Everytime we add a predictor to the model, we spend a degree of freedom and the RPE does not take this into consideration (because it is calculated using the sum of squares). However, the F ratio does take degrees of freedom into consideration because it is the ratio of model variance (SS/df) to error variance (SS/df). You can think about it like the ratio variance explained in the model to variance unexplained in the model. Because variance is calculated using the degrees of freedom, the F-ratio tells us whether the degrees of freedom that we spent in order to make our model more complicated (i.e., adding a parameter) were “worth it”.

In this case, we see an F ratio of 3.52 and a p value of .06. In line with what you understand about p values, this is not statistically significant. Therefore, the interpretation is that adding region to the empty model was not worth it. The variance explained was too small to justify the additional parameter. Notice that this chimes with the interpretation of the t ratio - that there is no significant difference between the groups.

Equivalence with the independent t.test

Just to show you that the independent t-test is equivalent to a linear model, lets do the same analysis using the t.test function.

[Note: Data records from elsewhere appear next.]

/-- SOWN_REBUILT: the word's elements are encoded again from the master. -/
def rebuildWord (s : State) (n e addr : Nat) : State :=
  let x := fbAt s n e
  let t := (encodeSlot s n x x.version (slotCode x x.version)).1
  event (hbmWrite s n addr (hbmRead t n addr 32)) 0x0B08 srcStack n {}

/-- SOWN_LOST: the version is retired on the entry. -/
def loseOlder (s : State) (n e : Nat) : State := event (retireOlder s n e) 0x0B09 srcStack n {}
def loseCurrent (s : State) (n e : Nat) : State :=
  let k := feKey n e
  let s := { s with stk := { s.stk with curLost := k :: s.stk.curLost.filter (· != k) } }
  event (advRetire s n e (fbAt s n e).version) 0x0B09 srcStack n {}

/-- What R200 does about an uncorrectable word of a slot. -/
def slotWordLost (s : State) (n e slot addr : Nat) : State :=
  let x := fbAt s n e
  if x.version % 2 = slot then
    if inRunning s n e then loseCurrent s n e else rebuildWord s n e addr
  else if x.olderHeld then loseOlder s n e else s

/-- What R200 does about an uncorrectable word that scrub finds at a stack offset. -/
def scrubLost (s : State) (n addr : Nat) : State :=
  match entriesAt s n addr with
  | [] => s
  | e :: _ =>
    let x := fbAt s n e
    match arrayAt x arrayOrder (addr - regionBase x) with
    | some (.slot0, _) => slotWordLost s n e 0 addr
    | some (.slot1, _) => slotWordLost s n e 1 addr
    | some (.bin, _) | none => s
    | some _ => entryLost (loseWord s n addr) n e

/-- PATROL_SCRUB (R201): the next 256-bit word. -/
def execPatrolScrub (stack : Nat) (ecc : Ecc) (s : State) : Answer :=
  let addr := tget 0 s.stk.scrubAt stack
  let s := { s with stk := { s.stk with scrubAt := tset 0 s.stk.scrubAt stack ((addr + 32) % 2 ^ 36) } }
  match ecc with
  | .clean => .next s
  | .corrected => .next (count s 8 stack 1 1)
  | .uncorrectable => .next (settle (scrubLost (count s 8 stack 2 1) stack addr))

/-! ## TIL_CMD (R194 to R197) -/

/-- ACTIVATE: AMAX_MASTER is 0 afterwards (R221). -/
def activateEntry (s : State) (n e : Nat) : State :=
  let s := setFbState s n e esActive
  let s := setBinStep s n e (plotStep s (fbAt s n e).plot)
  let s := wrf (wrf (clearStats s n e) (aEntry n e 5) 60 60 0) (aEntry n e 7) 31 0 0
  if tillersUp s n = [] then fallowEntry s n e else s

/-- RELEASE_VERSION (R191). -/
def releaseCommand (s : State) (n plot : Nat) : State × Nat :=
  let tensor := rdf s (aTilArg n) 63 33
  let v := rdf s (aTilArg n) 31 0
  let es := (entriesOf s n).filter fun e =>
    let x := fbAt s n e
    x.plot == plot && x.tensor == tensor && (x.state == esActive || x.state == esFallow)
  if !es.any fun e => fbState s n e == esActive then (s, 0)
  else if es.any fun e => (fbAt s n e).version == v then (s, rcVersionCurrent)
  else if es.any fun e => !((fbAt s n e).olderHeld && v + 1 == (fbAt s n e).version) then (s, rcNotHeld)
  else (forAll (fun s e => retireOlder s n e) s es, 0)

/-- A command: the state and its code. -/
def tilCommand (s : State) (n op plot e : Nat) : State × Nat :=
  let st := fbState s n e
  let k := 4096 * n + plot
  let r : State × Nat := match op with
    | 1 => if st = esFallow then (settle (activateEntry s n e), 0) else (s, rcEntryBusy)
    | 2 => if st = esActive then (settle (askFallow s n e), 0) else (s, rcEntryBusy)
    | 3 => if st = esFallow then (freeEntry s n e, 0) else (s, rcEntryBusy)
    | 4 => releaseCommand s n plot
    | 5 => ({ s with stk := { s.stk with held := k :: s.stk.held.filter (· != k) } }, 0)
    | 6 => ({ s with stk := { s.stk with held := s.stk.held.filter (· != k) } }, 0)
    | 7 =>
      if st ≠ esActive ∧ st ≠ esFallow then (s, rcEntryBusy)
      else if inRunning s n e then
        ({ s with stk := { s.stk with
            rebuildDue := feKey n e :: s.stk.rebuildDue.filter (· != feKey n e) } }, 0)
      else (rebuildSown s n e, 0)
    | _ => (s, 0)
  let named := op = 4 || op = 5 || op = 6
  (tilReport r.1 n (if named then rdf s (aTilStat n) 14 0 else e) r.2, r.2)

def tilCmdFields : List RField :=
  [⟨63, 60, .wo, fun w => 1 ≤ bitsOf w 63 60 && bitsOf w 63 60 ≤ 8⟩, wo 59 48, wo 47 33, rsv 32 0]

/-- A write to TIL_CMD. -/
def tilCmdWrite (s : State) (path n : Nat) (v : Word) : WrRes :=
  if !clusterUp s n then ⟨s, .access⟩
  else cmdWrite s path (aTilCmd n) tilCmdFields v fun s =>
    tilCommand s n (bitsOf v 63 60) (bitsOf v 59 48) (bitsOf v 47 33)

def tilCmdWord (op plot e : Nat) : Word := bitsAt 63 60 op ||| bitsAt 59 48 plot ||| bitsAt 47 33 e

def tilRow (s : State) (path n op plot e : Nat) : State :=
  mgApply s (aTilCmd n) (tilCmdWord op plot e) fun s => tilCmdWrite s path n (tilCmdWord op plot e)

def execEntryActivate (path stack entry : Nat) (s : State) : Answer := .next (tilRow s path stack 1 0 entry)
def execEntryFallow (path stack entry : Nat) (s : State) : Answer := .next (tilRow s path stack 2 0 entry)
def execEntryFree (path stack entry : Nat) (s : State) : Answer := .next (tilRow s path stack 3 0 entry)
def execReleaseVersion (path stack plot : Nat) (s : State) : Answer := .next (tilRow s path stack 4 plot 0)
def execPassHold (path stack plot : Nat) (s : State) : Answer := .next (tilRow s path stack 5 plot 0)
def execPassRelease (path stack plot : Nat) (s : State) : Answer := .next (tilRow s path stack 6 plot 0)
def execRebuildSown (path stack entry : Nat) (s : State) : Answer := .next (tilRow s path stack 7 0 entry)
def execEntryQuery (path stack entry : Nat) (s : State) : Answer := .next (tilRow s path stack 8 0 entry)

/-- TIL_STAT as read (R196). -/
def tilStatWord (s : State) (n : Nat) : Word :=
  let last := rd s (aTilStat n) ||| bitsAt 25 21 (tillersUp s n).length
  match runningPass s n with
  | some p =>
    let e := p.left.headD 0
    let waits := !p.begun && p.second.isNone && p.left != [] && slotHeld s n e
    last ||| bitsAt 55 53 (if waits then 2 else 1) ||| bitsAt 52 41 p.plot ||| bitsAt 40 26 e
  | none =>
    match passesOf s n with
    | p :: _ => if passHeld s n p.plot then last ||| bitsAt 55 53 3 ||| bitsAt 52 41 p.plot else last
    | [] => last

def tilCfgFields : List RField := [rsv 63 24, rwIf 23 16 (1 ≤ ·), rw 15 0]
def tilArgFields : List RField := [rw 63 33, rsv 32 32, rw 31 0]

end Sys2Proof.Machine
end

t.test(perfectionism$SOP ~ perfectionism$dummy, var.equal=TRUE) # setting up the t-test requires the outcome variance and the explanatory variance separated by tilda (~) - R calcualtes the difference score for us in the t.test function.
## 
##  Two Sample t-test
## 
## data:  perfectionism$SOP by perfectionism$dummy
## t = -1.8764, df = 137, p-value = 0.06272
## alternative hypothesis: true difference in means is not equal to 0
## 95 percent confidence interval:
##  -0.192349245  0.005041167
## sample estimates:
## mean in group 0 mean in group 1 
##        4.513348        4.607002

See how the t ratio, p-value and mean difference is exactly the same as the linear model we tested? Thats because the analyses are exactly the same! Students are often taught independent t-test as a separate statistical test to paired t-test, ANOVA, and regression but, in fact, they are all a family of tests belonging to the linear model! Its all underpinned by the linear model.

Effect size

The effect size is calculated by dividing the mean difference between the groups by the pooled standard deviation.

Cohen’s d formula:

d = (mean1 - mean2)/pooled.sd, where:

pooled.sd is the common standard deviation of the two groups.

pooled.sd = sqrt([var1(n1-1) + var2(n2-1)]/[n1 + n2 -2]);

var1 and var2 are the variances (squared standard deviation) of group1 and 2, respectively.

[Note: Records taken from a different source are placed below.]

/-- The credits that packets of a lost link hold are not returned on its next one (R319). -/
def forgetCredits (s : State) (p : Nat) : State :=
  let f := fun (k : Pkt) => if k.use == .forward p then { k with use := .plain } else k
  let t := fun (t : Tbl (List Pkt)) => t.map fun kv => (kv.1, kv.2.map f)
  let w := fun (w : Waiter) => { w with pkt := f w.pkt }
  let fab := { s.fab with
    queues := t s.fab.queues, sending := t s.fab.sending,
    waits := s.fab.waits.map fun kv => (kv.1, kv.2.map w) }
  { s with fab := fab }

/-- What arrives on a port that loses its link ends (R319). -/
def endArrivals (s : State) (p : Nat) : State :=
  let rs := rxOf s p
  let s := setRx s p []
  let s := forAll (fun s r => match r.place with
    | .placed => cutOff s r.pkt
    | _ => s) s rs
  let s := forgetCredits s p
  let fab := { s.fab with
    unacked := tset [] s.fab.unacked p [], settled := tset 0 s.fab.settled p 0,
    hinted := s.fab.hinted.filter (· != p), epochPorts := s.fab.epochPorts.filter (· != p),
    hints := s.fab.hints.filter fun kv => kv.1 / 16 != p }
  { s with fab := fab }

/-- The link of a port runs: its exchange is complete, agreed or refused (R309, R389). -/
def linkRuns (s : State) (p : Nat) : Bool :=
  ((link s p).phase == lsForwarding || (link s p).phase == phRefused) && portState s p != lsTest

/-- A port loses block lock (R113, R152, R314, R319): CNT_PRT_DOWN, REASON and the ends of its
traffic; bring-up starts again. A FALLOW port stays FALLOW with its reason. -/
def portLost (s : State) (p reason : Nat) : State :=
  if !linkRuns s p then s
  else
    let fwd := forwarding s p
    let s := countPort s p dcDown
    let s := if fwd then setPortReason (setPortState s p lsLanes) p reason else s
    bringUp (endTraffic (endArrivals s p) p) p false

/-- A port goes FALLOW; a reason of 0 leaves REASON as it is (R325, R328, R387). -/
def portFallow (s : State) (p reason : Nat) (x : EvItem := {}) : State :=
  let fwd := forwarding s p
  let s := setPortState s p lsFallow
  let s := if reason = 0 then s else setPortReason s p reason x
  if fwd then endTraffic s p else s

/-! ## Capability records (R309) -/

/-- Furrow order of CREDITS. -/
def recordFurrows : List Nat := losslessFurrows

/-- The record that a port sends. -/
def ownRecord (s : State) (p : Nat) : List Byte :=
  let l := link s p
  let credits := recordFurrows.flatMap fun f => beBytes 2 (furFloor s p f) ++ beBytes 2 (furCeiling s p f)
  let mode := bitsOf l.cfg 56 56 + 2 * bitsOf l.cfg 50 50 + 4 * b2n l.stepped
  let body := [0x11, 0x11, 0x11, 0x07, 0x02, BitVec.ofNat 8 mode, BitVec.ofNat 8 (cfgWidth s p),
      BitVec.ofNat 8 (s.boot.tier * 64 + s.boot.plane * 4)]
    ++ beBytes 4 (deviceId s * 2 ^ 14 + p * 2 ^ 5) ++ List.replicate 4 0 ++ credits
    ++ List.replicate 12 0
  body ++ beBytes 4 (crc32c body)

/-- The three CAPABILITY blocks of a record. -/
def capBlocks (rec' : List Byte) (seen : Bool) : List (List Byte) :=
  (List.range 3).map fun i =>
    [0x1E, BitVec.ofNat 8 (i * 64 + b2n seen * 32)] ++ (rec'.drop (28 * i)).take 28 ++ [0, 0]

def beNat (bs : List Byte) : Nat := leNat bs.reverse

/-- A received record, none where its CRC or size is wrong. -/
def parseRecord (bs : List Byte) : Option CapRecord :=
  if bs.length ≠ 84 || beNat (bs.drop 80) ≠ crc32c (bs.take 80) then none
  else
    let b := fun i => (bs.getD i 0).toNat
    let id := beNat ((bs.drop 8).take 4)
    let cr := fun i => beNat ((bs.drop (16 + 2 * i)).take 2)
    let idx := fun f => recordFurrows.findIdx (· == f)
    some
      { linkLo := b 0 % 16, linkHi := b 0 / 16, hdrLo := b 1 % 16, hdrHi := b 1 / 16,
        sheafLo := b 2 % 16, sheafHi := b 2 / 16, rates := b 3 % 8, preferred := b 4,
        fec := b 5 % 2, device := id / 2 ^ 14, port := id / 2 ^ 5 % 2 ^ 9, tier := b 7 / 64,
        plane := b 7 / 4 % 16, width := b 6, stepEn := b 5 / 2 % 2 == 1, stepped := b 5 / 4 % 2 == 1,
        floors := (List.range 14).map fun f => if lossless f then cr (2 * idx f) else 0,
        ceilings := (List.range 14).map fun f => if lossless f then cr (2 * idx f + 1) else 0 }

/-! ## The end of CAPS (R310 to R312, R336) -/

/-- Version agreed on an interface whose own versions are 1 to 1: none where the partner has no
common one (R14, R310). -/
def agreeVersion (lo hi : Nat) : Option Nat :=
  let v := Nat.min 1 hi
  if v < 1 || v < lo then none else some v

/-- Lines of R310: the interface refused (0 link, 1 header, 2 sheaf), or the three versions. -/
def agreeAll (r : CapRecord) : Nat ⊕ (Nat × Nat × Nat) :=
  match agreeVersion r.linkLo r.linkHi, agreeVersion r.hdrLo r.hdrHi, agreeVersion r.sheafLo r.sheafHi with
  | none, _, _ => .inl 0
  | some _, none, _ => .inl 1
  | some _, some _, none => .inl 2
  | some a, some b, some c => .inr (a, b, c)

/-- Target rate of R311: every rate is supported here, and the highest is preferred. -/
def targetRate (r : CapRecord) : Nat :=
  let ok := (List.range 3).filter fun k => r.rates.testBit k && decide (k ≤ Nat.min 2 r.preferred)
  ok.foldl Nat.max 0

/-- A rate step takes place (R311). -/
def stepsRate (s : State) (p : Nat) (r : CapRecord) : Bool :=
  let l := link s p
  targetRate r != rdf s (aLinkStat p) 49 48 && bitOf l.cfg 50 && !l.stepped && r.stepEn && !r.stepped

/-- Largest power of two not above n, at most 16; 0 for 0. -/
def pow2Below (n : Nat) : Nat := if n = 0 then 0 else 2 ^ Nat.log2 (Nat.min 16 n)

/-- The lowest 2^k set bits of a lane mask (R313). -/
def activeSet (mask : Nat) : Nat :=
  let is := (List.range 16).filter mask.testBit
  (is.take (pow2Below is.length)).foldl (fun m i => m + 2 ^ i) 0

def setSize (mask : Nat) : Nat := ((List.range 16).filter mask.testBit).length

/-- Take an active transmit set into use. -/
def setActive (s : State) (p mask : Nat) : State :=
  wrf (modLink s p fun l => { l with txSet := mask }) (aLinkStat p) 59 55 (setSize mask)

/-- The link runs (R312): credits and retry sequences afresh; the transmit set is that of the aligned
lanes until the partner reports (log 25). -/
def startLink (s : State) (p : Nat) : State :=
  let s := modLink (freshCounters s p) p fun l => { l with stepTo := none }
  let mask := (alignedLanes s p).foldl (fun m l => m ||| 2 ^ (l - p)) 0
  let s := setActive (modLink s p fun l => { l with txMask := mask }) p (activeSet mask)
  wrf s (aLinkPeer p) 30 15 mask

/-- Entry to FORWARDING (R289, R312): the buckets start full, V and every tag at 0. -/
def enterForwarding (s : State) (p : Nat) : State :=
  let s := setLinkPhase (startLink s p) p lsForwarding
  let s := forAll (fillFurrow p) (wrf s (aSchPort p) 63 32 0) allFurrows
  let fab := { s.fab with
    lastTag := s.fab.lastTag.filter fun kv => kv.1 / 16 != p, settled := tset 0 s.fab.settled p 0 }
  { s with fab := fab }

/-- A refused exchange: FALLOW with its reason, the link running (R310, R389). -/
def refuseLink (s : State) (p reason : Nat) (x : EvItem) : State :=
  portFallow (modLink (startLink s p) p fun l => { l with phase := phRefused }) p reason x

/-- The item of MISCABLED: the identity expected, in the layout of IDENTITY (R309, R336, R444). -/
def miscabledItem (s : State) (p : Nat) : EvItem :=
  { detail := rdf s (aCable p) 58 41 * 2 ^ 14
      + (if portRole s p = 0 then 0 else rdf s (aCable p) 40 32 * 2 ^ 5) }

/-- CAPS ends: both sides hold a valid record and have seen PEER_SEEN (R309 to R312, R336). -/
def endCaps (s : State) (p : Nat) (r : CapRecord) : State :=
  match agreeAll r with
  | .inl i => refuseLink s p 3 { detail := i }
  | .inr (a, b, c) =>
    let s := wrf (wrf (wrf s (aLinkStat p) 43 40 a) (aLinkStat p) 39 36 b) (aLinkStat p) 35 32 c
    if !peerMatches s p r then
      refuseLink s p 4 (miscabledItem s p)
    else if stepsRate s p r then
      let s := modLink s p fun l => { l with stepTo := some (targetRate r), stepped := true }
      let s := wrf (setLinkPhase s p lsRateStep) (aLinkStat p) 49 48 (targetRate r)
      trainLanes s p
    else enterForwarding s p

end Sys2Proof.Machine
end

n1 and n2 are the sample counts for group 1 and 2, respectively. mean1 and mean2 are the means of each group, respectively.

We can do this by hand. But we can also calculate this directly (and more quickly) using the cohens_d function, which is part of the package rstatix:

perfectionism %>%
cohens_d(SOP ~ Region)
## # A tibble: 1 x 7
##   .y.   group1        group2 effsize    n1    n2 magnitude
## * <chr> <chr>         <chr>    <dbl> <int> <int> <ord>    
## 1 SOP   NORTH_AMERICA UK       0.334   115    24 small

According to Cohen (1988, 1992), the effect size is low if the value of d varies around 0.2, medium if d varies around 0.5, and large if d varies more than 0.8. An d of .33 is a small effect.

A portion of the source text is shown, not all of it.